**PROBLEM DESCRIPTION:** Below are some records. Return exactly the lines from the one with "back to the" to the one with "fault := some", and nothing else.

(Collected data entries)
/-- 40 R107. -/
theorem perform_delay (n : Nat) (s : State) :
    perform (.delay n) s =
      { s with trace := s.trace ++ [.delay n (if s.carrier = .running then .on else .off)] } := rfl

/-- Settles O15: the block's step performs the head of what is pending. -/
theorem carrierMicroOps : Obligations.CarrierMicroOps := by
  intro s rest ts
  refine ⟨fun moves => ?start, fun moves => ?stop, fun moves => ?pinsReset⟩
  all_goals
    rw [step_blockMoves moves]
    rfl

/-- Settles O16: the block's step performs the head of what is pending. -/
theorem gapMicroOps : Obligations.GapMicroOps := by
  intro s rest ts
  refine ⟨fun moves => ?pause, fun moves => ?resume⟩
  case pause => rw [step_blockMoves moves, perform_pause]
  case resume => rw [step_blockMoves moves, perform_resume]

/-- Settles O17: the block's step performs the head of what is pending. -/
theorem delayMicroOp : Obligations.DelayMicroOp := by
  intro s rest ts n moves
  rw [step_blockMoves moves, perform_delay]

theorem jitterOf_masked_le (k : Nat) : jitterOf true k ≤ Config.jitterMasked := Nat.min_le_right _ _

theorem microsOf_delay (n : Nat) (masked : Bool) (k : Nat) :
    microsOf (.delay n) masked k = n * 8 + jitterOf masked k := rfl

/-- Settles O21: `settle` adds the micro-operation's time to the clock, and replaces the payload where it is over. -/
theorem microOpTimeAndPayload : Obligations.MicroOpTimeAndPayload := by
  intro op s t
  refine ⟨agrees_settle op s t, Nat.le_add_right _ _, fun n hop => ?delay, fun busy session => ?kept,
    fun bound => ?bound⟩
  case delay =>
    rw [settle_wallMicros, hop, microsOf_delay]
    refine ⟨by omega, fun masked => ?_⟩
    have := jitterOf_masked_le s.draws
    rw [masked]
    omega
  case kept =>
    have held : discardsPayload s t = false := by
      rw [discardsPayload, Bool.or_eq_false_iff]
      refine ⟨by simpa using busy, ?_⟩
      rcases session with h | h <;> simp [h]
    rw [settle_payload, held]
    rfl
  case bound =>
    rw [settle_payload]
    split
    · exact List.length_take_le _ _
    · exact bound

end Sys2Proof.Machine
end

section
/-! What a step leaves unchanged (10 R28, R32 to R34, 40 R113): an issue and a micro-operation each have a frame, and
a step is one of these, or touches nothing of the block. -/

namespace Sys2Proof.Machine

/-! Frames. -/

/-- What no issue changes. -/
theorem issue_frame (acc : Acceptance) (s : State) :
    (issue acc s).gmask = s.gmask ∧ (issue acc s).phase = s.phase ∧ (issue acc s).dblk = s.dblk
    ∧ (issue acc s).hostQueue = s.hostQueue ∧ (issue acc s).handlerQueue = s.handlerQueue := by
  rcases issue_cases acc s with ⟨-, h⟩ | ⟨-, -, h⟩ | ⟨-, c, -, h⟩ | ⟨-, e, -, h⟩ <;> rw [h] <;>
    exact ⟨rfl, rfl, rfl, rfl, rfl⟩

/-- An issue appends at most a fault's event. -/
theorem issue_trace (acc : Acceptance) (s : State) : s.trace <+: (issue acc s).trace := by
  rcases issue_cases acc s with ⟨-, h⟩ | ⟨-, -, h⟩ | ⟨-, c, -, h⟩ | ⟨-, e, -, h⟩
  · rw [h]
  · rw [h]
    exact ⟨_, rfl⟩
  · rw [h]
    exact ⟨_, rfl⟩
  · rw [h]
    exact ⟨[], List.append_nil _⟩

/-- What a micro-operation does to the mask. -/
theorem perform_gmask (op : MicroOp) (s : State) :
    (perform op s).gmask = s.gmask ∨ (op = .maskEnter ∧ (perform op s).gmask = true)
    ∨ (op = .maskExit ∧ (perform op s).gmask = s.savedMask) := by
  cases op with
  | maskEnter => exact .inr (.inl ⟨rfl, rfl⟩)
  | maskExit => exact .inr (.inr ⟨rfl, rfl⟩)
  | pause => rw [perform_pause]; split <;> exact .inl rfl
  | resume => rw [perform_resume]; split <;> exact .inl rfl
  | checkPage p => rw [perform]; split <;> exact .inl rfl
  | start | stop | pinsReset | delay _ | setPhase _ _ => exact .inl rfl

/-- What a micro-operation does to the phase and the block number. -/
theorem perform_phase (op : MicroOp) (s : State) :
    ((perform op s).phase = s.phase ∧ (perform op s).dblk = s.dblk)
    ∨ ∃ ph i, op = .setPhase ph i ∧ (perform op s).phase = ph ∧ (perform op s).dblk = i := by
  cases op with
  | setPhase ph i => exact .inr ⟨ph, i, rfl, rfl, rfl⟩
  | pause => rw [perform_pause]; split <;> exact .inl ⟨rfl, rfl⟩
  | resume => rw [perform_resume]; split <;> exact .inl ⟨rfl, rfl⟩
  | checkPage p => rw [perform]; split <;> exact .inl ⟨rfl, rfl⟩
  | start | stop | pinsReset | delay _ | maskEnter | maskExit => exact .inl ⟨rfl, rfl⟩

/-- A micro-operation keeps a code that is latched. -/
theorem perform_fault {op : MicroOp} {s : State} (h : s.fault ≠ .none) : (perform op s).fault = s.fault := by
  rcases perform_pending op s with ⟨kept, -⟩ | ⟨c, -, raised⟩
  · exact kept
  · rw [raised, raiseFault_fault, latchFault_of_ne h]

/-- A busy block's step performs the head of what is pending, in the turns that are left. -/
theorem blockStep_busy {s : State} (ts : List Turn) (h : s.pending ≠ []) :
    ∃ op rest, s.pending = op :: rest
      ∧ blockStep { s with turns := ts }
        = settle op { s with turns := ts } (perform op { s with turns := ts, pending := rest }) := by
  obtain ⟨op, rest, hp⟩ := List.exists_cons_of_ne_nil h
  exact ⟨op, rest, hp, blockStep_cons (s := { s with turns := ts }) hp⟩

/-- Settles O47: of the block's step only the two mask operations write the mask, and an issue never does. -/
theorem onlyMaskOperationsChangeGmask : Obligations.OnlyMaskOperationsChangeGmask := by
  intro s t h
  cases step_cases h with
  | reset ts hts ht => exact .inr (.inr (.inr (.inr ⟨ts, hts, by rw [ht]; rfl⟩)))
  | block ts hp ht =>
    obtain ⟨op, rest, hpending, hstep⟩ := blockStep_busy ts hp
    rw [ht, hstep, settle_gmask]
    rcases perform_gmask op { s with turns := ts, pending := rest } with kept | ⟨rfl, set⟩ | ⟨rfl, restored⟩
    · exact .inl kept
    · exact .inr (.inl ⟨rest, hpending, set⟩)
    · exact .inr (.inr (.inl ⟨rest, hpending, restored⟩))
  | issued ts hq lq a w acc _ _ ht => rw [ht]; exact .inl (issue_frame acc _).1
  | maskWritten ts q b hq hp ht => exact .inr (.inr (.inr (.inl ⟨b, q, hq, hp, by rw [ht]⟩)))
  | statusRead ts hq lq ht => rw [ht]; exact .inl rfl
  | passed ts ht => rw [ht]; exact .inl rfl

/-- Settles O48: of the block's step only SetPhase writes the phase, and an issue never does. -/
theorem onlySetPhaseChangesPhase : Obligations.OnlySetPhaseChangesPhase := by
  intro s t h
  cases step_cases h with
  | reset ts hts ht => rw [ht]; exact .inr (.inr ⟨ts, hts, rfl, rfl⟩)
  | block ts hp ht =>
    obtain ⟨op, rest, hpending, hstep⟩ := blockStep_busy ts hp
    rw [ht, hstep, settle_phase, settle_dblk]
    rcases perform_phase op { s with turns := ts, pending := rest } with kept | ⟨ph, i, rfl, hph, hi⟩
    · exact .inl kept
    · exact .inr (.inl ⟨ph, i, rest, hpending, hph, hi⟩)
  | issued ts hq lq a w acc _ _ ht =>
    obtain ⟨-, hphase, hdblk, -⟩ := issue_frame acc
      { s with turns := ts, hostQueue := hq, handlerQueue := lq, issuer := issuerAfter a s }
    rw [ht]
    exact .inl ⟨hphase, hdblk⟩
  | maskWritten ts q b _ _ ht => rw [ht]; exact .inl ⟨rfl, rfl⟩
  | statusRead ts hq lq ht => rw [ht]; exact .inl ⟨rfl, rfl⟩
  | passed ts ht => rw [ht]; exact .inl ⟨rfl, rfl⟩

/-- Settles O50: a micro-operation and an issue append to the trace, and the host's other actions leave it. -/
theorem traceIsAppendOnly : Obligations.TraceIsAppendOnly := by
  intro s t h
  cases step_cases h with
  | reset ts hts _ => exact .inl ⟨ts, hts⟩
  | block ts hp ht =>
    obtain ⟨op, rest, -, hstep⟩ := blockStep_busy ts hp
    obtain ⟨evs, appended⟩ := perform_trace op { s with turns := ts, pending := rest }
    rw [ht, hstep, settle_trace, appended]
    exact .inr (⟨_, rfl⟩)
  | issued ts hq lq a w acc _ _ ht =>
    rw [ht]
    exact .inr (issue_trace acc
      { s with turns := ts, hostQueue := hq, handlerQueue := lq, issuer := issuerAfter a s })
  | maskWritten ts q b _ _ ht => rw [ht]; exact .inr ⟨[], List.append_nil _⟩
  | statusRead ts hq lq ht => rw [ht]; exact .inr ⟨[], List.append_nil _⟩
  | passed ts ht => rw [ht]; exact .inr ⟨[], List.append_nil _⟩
* * *
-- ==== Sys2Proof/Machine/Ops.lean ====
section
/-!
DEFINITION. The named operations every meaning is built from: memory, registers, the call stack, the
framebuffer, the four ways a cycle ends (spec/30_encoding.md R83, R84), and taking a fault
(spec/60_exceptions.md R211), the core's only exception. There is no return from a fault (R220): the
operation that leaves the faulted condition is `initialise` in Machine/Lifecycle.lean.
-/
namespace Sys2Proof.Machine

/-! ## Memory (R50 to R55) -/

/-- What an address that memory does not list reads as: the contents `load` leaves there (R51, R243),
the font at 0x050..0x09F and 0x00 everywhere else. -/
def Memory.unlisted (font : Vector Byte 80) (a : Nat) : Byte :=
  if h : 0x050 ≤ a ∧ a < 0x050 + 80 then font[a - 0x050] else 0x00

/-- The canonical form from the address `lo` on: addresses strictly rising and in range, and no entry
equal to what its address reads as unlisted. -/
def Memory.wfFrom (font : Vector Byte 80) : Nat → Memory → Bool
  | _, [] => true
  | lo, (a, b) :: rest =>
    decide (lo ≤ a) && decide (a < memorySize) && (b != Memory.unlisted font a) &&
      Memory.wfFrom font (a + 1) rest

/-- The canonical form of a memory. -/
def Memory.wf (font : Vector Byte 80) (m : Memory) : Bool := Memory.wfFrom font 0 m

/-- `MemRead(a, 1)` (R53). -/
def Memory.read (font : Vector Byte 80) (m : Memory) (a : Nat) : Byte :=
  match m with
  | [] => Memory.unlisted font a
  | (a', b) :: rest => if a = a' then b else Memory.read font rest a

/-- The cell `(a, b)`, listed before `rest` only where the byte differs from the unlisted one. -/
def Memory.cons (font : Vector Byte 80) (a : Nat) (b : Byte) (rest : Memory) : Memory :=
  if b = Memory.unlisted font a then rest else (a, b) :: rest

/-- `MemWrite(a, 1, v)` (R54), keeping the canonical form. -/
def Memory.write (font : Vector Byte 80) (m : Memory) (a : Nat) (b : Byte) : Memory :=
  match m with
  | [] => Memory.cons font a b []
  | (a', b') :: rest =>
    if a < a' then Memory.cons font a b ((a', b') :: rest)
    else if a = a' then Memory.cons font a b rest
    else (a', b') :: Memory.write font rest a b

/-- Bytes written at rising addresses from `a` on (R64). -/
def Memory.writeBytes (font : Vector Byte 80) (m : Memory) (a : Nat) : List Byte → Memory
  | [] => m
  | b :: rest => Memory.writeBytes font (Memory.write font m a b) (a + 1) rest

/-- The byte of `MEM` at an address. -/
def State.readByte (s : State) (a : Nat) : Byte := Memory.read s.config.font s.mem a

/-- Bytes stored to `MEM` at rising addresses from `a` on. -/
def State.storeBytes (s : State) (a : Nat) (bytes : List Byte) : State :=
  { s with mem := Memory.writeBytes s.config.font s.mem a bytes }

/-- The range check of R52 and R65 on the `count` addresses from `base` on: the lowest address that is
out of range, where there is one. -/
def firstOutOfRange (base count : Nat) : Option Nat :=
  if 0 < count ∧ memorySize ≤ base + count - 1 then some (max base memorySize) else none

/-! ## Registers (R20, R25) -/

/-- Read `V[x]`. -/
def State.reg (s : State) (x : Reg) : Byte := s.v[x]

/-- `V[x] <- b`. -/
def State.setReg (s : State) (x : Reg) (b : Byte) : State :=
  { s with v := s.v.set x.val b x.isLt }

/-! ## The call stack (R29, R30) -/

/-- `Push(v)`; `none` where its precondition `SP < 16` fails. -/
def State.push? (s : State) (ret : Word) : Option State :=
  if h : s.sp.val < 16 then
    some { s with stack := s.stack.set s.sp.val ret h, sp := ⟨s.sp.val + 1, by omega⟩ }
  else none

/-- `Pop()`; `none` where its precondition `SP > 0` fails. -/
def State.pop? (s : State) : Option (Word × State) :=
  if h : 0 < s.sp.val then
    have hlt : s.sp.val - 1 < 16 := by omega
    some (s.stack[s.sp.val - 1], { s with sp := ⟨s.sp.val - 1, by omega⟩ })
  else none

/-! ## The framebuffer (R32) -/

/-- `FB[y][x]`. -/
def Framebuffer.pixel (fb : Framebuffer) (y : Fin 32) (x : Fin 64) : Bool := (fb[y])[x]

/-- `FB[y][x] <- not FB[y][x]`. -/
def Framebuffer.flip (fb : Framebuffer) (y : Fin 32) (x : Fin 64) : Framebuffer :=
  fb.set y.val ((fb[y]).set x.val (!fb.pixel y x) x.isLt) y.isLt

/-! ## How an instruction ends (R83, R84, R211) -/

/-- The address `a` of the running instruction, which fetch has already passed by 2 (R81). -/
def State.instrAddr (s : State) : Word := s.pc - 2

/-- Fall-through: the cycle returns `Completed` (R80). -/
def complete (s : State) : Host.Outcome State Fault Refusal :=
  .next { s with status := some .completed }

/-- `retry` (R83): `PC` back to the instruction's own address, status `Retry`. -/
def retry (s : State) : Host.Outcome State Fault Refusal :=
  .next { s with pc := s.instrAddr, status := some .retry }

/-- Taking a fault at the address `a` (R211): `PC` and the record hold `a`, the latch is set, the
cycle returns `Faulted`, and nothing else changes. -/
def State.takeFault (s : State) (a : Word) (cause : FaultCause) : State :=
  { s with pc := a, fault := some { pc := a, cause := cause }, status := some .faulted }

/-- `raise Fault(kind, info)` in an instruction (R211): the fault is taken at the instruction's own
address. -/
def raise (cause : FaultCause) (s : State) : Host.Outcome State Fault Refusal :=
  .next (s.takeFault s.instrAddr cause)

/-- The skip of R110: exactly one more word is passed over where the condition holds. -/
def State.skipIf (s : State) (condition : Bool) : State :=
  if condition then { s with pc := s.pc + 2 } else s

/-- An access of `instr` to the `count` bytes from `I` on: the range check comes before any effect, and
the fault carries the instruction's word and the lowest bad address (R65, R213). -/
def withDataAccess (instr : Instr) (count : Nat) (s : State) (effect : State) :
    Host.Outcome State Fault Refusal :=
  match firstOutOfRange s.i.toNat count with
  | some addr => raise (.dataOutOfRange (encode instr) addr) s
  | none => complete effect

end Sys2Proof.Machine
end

**WRITTEN SOLUTION:**
/-- `retry` (R83): `PC` back to the instruction's own address, status `Retry`. -/
def retry (s : State) : Host.Outcome State Fault Refusal :=
  .next { s with pc := s.instrAddr, status := some .retry }

/-- Taking a fault at the address `a` (R211): `PC` and the record hold `a`, the latch is set, the
cycle returns `Faulted`, and nothing else changes. -/
def State.takeFault (s : State) (a : Word) (cause : FaultCause) : State :=
  { s with pc := a, fault := some { pc := a, cause := cause }, status := some .faulted }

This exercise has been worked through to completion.